WORK TO COMPLETE: Once the line containing "smul f => exact h.scalarV" is found in the entries below, restate it and each following line word for word, stopping after the line containing "srot f => exact h.scalarV".

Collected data
──────────
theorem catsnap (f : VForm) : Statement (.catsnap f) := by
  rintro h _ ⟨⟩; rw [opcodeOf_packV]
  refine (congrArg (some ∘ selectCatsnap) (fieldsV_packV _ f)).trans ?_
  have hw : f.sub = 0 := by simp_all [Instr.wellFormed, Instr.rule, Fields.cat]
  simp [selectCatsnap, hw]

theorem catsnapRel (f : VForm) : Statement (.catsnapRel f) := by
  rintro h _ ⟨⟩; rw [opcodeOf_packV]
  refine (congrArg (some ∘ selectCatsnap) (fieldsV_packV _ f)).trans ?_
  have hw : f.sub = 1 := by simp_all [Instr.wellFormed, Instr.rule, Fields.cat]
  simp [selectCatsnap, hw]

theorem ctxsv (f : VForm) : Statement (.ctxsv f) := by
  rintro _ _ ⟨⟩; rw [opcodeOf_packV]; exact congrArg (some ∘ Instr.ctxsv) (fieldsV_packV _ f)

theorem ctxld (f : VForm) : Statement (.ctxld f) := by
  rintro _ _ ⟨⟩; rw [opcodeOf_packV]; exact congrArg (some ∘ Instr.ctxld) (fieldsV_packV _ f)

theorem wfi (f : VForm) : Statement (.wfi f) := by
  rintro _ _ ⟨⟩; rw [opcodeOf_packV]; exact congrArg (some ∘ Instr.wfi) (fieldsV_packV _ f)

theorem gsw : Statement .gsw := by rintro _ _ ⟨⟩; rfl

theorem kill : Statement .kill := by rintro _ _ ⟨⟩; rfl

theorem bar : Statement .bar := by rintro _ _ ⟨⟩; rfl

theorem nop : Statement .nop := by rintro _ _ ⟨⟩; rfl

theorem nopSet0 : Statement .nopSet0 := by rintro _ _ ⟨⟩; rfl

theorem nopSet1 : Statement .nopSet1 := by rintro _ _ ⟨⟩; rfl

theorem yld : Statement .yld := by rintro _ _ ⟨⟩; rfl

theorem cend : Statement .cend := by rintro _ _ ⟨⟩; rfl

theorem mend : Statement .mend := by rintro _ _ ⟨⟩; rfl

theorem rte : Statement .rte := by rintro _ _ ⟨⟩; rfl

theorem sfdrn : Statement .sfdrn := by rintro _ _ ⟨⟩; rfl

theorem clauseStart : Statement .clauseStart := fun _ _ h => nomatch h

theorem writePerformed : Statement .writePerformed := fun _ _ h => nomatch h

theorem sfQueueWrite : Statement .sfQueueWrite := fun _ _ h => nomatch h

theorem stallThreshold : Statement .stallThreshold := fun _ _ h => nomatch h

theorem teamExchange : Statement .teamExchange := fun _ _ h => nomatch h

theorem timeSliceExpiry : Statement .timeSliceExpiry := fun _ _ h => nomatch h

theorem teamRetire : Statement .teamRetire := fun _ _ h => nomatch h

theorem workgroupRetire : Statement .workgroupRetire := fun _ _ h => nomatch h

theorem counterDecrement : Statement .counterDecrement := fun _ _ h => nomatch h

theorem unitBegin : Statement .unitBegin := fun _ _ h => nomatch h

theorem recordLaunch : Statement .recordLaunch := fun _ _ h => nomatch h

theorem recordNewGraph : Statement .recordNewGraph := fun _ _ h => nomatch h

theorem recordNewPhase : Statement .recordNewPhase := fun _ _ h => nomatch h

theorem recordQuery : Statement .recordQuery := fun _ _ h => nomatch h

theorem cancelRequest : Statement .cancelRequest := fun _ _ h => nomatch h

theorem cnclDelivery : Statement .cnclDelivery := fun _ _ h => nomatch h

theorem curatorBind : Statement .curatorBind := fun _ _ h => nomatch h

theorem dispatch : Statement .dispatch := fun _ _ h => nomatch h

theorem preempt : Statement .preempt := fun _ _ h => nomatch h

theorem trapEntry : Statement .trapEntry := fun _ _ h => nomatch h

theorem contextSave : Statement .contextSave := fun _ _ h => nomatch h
──────────
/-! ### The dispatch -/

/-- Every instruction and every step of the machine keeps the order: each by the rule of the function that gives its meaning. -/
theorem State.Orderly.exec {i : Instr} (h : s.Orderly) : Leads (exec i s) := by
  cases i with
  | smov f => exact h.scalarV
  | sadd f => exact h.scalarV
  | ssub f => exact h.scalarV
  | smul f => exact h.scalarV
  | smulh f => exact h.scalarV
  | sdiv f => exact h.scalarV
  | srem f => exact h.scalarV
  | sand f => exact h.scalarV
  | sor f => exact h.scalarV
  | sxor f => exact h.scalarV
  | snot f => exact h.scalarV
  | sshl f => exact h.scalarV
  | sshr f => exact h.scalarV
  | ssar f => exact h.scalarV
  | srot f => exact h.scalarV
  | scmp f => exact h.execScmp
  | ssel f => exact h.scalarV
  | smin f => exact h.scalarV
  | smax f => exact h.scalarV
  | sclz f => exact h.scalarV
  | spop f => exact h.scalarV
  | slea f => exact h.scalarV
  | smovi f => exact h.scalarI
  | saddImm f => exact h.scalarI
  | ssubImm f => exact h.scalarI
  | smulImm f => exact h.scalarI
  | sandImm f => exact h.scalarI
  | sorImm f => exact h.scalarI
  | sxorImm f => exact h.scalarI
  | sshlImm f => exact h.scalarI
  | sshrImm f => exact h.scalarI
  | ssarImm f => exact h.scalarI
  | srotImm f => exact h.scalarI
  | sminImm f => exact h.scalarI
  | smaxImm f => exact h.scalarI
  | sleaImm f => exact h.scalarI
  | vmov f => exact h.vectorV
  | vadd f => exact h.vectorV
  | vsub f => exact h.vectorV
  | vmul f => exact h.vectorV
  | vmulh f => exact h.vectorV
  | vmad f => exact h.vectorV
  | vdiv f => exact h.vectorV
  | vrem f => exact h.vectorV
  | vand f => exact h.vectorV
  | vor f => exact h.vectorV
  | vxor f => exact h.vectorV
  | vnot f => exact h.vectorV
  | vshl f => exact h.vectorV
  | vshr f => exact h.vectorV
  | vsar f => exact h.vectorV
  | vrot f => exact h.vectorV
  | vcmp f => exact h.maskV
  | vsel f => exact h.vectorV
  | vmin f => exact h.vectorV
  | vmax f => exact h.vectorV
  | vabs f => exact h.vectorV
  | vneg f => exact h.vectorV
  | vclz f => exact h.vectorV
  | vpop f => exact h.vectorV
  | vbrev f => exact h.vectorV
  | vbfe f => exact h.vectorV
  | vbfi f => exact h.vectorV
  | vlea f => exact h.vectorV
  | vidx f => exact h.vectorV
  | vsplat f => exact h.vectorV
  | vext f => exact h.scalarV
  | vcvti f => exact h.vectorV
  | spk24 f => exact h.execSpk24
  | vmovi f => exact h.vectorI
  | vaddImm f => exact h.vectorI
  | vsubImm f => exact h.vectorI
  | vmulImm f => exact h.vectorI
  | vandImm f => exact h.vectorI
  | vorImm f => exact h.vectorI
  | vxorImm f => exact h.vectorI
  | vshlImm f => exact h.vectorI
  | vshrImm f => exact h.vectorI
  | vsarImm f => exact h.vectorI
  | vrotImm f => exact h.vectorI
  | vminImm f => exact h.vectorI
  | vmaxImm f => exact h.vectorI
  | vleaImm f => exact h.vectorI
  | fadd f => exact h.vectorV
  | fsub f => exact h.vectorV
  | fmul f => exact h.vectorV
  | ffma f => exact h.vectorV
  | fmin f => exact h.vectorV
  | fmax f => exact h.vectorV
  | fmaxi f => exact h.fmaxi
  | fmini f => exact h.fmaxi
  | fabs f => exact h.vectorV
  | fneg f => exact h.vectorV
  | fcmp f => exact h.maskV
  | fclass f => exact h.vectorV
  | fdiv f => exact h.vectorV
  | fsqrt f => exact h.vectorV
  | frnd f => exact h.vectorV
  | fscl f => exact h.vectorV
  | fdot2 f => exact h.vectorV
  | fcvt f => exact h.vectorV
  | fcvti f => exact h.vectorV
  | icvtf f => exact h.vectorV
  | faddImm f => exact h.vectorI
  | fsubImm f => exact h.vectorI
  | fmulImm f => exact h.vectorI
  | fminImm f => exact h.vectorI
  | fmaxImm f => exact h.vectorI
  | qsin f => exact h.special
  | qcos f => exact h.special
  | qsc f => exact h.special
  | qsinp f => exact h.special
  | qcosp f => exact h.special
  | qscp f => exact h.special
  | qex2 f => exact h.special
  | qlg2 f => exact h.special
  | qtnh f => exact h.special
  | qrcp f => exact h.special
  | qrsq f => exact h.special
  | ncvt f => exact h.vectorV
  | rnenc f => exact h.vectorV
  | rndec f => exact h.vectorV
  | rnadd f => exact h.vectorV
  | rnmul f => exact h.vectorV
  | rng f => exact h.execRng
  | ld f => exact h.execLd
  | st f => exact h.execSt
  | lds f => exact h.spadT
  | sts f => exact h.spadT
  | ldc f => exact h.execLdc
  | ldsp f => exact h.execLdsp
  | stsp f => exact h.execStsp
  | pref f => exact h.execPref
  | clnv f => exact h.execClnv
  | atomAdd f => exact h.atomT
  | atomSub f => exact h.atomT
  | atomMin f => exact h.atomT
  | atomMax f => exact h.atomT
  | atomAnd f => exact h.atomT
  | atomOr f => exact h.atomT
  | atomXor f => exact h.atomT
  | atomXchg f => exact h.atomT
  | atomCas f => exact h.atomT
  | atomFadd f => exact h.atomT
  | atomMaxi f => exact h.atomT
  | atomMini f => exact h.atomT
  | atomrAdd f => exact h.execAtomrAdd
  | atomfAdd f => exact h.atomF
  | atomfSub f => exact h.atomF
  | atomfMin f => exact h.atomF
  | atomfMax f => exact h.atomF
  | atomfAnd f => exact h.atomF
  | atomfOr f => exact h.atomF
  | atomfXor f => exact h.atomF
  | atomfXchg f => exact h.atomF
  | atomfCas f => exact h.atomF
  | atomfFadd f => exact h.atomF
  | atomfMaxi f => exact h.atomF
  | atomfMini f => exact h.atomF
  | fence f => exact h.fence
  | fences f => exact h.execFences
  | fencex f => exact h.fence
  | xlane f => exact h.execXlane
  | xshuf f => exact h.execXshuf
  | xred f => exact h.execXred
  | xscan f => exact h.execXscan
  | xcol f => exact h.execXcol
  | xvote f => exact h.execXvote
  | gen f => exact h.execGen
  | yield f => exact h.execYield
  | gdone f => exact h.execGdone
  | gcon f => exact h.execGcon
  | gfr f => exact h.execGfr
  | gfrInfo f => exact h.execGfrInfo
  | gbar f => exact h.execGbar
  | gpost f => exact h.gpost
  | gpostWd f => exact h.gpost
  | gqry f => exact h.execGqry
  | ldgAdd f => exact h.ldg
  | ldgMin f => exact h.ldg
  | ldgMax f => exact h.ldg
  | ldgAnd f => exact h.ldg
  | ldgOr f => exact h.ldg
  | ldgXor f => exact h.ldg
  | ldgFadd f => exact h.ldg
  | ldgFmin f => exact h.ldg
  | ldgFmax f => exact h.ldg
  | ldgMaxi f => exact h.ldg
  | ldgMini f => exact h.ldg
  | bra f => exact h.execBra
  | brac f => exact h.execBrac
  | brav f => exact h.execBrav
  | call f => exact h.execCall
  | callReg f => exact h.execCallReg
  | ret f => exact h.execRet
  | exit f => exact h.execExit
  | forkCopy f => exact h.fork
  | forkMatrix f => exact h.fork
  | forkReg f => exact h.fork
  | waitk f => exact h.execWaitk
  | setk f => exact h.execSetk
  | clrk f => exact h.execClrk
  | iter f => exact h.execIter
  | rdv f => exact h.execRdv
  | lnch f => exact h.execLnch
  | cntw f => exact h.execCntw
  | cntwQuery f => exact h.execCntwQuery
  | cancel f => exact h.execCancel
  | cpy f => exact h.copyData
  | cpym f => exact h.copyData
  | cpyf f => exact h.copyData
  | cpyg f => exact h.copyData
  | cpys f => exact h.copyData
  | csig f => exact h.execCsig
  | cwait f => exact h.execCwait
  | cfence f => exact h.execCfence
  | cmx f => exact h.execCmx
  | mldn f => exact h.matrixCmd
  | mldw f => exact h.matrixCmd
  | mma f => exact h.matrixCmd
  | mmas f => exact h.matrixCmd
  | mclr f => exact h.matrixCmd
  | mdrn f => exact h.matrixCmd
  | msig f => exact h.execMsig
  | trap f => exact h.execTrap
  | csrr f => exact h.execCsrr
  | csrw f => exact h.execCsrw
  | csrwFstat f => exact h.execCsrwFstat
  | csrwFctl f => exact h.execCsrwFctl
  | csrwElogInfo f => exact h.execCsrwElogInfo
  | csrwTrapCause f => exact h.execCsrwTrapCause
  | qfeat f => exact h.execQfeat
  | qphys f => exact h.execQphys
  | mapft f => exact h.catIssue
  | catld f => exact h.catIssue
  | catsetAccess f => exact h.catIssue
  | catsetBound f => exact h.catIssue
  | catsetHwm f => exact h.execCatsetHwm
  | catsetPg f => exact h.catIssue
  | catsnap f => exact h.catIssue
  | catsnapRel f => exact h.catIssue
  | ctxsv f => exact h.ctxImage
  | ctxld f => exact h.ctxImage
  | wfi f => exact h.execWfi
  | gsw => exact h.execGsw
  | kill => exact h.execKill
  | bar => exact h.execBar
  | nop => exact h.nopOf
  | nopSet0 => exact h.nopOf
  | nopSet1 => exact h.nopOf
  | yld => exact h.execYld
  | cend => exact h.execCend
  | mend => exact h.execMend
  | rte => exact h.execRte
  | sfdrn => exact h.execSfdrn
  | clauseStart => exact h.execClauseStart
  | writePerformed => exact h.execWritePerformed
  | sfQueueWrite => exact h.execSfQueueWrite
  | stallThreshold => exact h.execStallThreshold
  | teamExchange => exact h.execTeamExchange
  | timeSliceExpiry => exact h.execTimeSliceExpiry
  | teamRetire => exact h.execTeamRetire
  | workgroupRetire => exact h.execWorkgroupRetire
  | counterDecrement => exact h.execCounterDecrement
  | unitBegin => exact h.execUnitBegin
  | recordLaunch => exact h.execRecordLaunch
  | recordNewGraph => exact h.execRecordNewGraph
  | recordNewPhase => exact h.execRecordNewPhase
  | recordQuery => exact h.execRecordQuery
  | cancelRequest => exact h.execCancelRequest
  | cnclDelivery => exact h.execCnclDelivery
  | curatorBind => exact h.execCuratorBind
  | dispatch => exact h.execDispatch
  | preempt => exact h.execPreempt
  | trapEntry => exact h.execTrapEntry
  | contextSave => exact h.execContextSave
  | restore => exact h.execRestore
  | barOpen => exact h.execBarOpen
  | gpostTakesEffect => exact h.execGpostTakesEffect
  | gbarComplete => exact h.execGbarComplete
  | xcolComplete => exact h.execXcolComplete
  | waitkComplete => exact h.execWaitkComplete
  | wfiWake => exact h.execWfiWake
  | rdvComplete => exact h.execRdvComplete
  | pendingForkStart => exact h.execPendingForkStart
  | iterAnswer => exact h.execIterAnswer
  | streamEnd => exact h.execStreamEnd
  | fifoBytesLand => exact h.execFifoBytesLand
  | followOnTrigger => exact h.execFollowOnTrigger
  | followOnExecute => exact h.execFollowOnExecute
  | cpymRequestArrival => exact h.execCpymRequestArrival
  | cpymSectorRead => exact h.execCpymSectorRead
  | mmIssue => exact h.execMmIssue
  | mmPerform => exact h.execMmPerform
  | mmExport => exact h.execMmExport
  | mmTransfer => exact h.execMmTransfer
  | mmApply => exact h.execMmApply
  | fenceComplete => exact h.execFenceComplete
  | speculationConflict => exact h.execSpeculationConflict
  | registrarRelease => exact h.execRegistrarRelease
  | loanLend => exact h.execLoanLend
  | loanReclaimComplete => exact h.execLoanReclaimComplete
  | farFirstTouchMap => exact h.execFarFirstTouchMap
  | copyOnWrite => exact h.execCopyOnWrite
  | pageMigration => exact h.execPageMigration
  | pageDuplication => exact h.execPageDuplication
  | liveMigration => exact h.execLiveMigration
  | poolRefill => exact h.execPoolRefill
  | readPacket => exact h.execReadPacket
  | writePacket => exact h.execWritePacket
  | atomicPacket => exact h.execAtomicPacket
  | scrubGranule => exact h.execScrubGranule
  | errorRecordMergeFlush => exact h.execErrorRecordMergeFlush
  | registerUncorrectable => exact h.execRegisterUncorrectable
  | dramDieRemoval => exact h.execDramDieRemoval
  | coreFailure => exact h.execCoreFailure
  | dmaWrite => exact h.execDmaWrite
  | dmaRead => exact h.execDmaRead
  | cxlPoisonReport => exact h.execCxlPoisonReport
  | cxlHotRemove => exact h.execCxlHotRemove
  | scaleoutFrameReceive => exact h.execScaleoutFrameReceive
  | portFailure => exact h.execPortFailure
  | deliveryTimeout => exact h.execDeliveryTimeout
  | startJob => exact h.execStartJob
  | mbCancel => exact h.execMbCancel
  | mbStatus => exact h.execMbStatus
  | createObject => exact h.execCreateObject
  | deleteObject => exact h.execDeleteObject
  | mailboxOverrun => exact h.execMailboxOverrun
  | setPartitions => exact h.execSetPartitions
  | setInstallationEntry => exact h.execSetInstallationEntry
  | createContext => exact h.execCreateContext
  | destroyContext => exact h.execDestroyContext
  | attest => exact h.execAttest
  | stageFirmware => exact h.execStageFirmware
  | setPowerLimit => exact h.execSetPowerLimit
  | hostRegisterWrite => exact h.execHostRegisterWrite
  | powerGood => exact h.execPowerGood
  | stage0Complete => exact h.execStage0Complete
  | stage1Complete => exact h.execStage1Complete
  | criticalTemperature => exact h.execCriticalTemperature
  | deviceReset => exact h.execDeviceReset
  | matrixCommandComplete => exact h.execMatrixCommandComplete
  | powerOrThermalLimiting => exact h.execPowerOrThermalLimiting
──────────
SOLVED EXERCISE:
  | smul f => exact h.scalarV
  | smulh f => exact h.scalarV
  | sdiv f => exact h.scalarV
  | srem f => exact h.scalarV
  | sand f => exact h.scalarV
  | sor f => exact h.scalarV
  | sxor f => exact h.scalarV
  | snot f => exact h.scalarV
  | sshl f => exact h.scalarV
  | sshr f => exact h.scalarV
  | ssar f => exact h.scalarV
  | srot f => exact h.scalarV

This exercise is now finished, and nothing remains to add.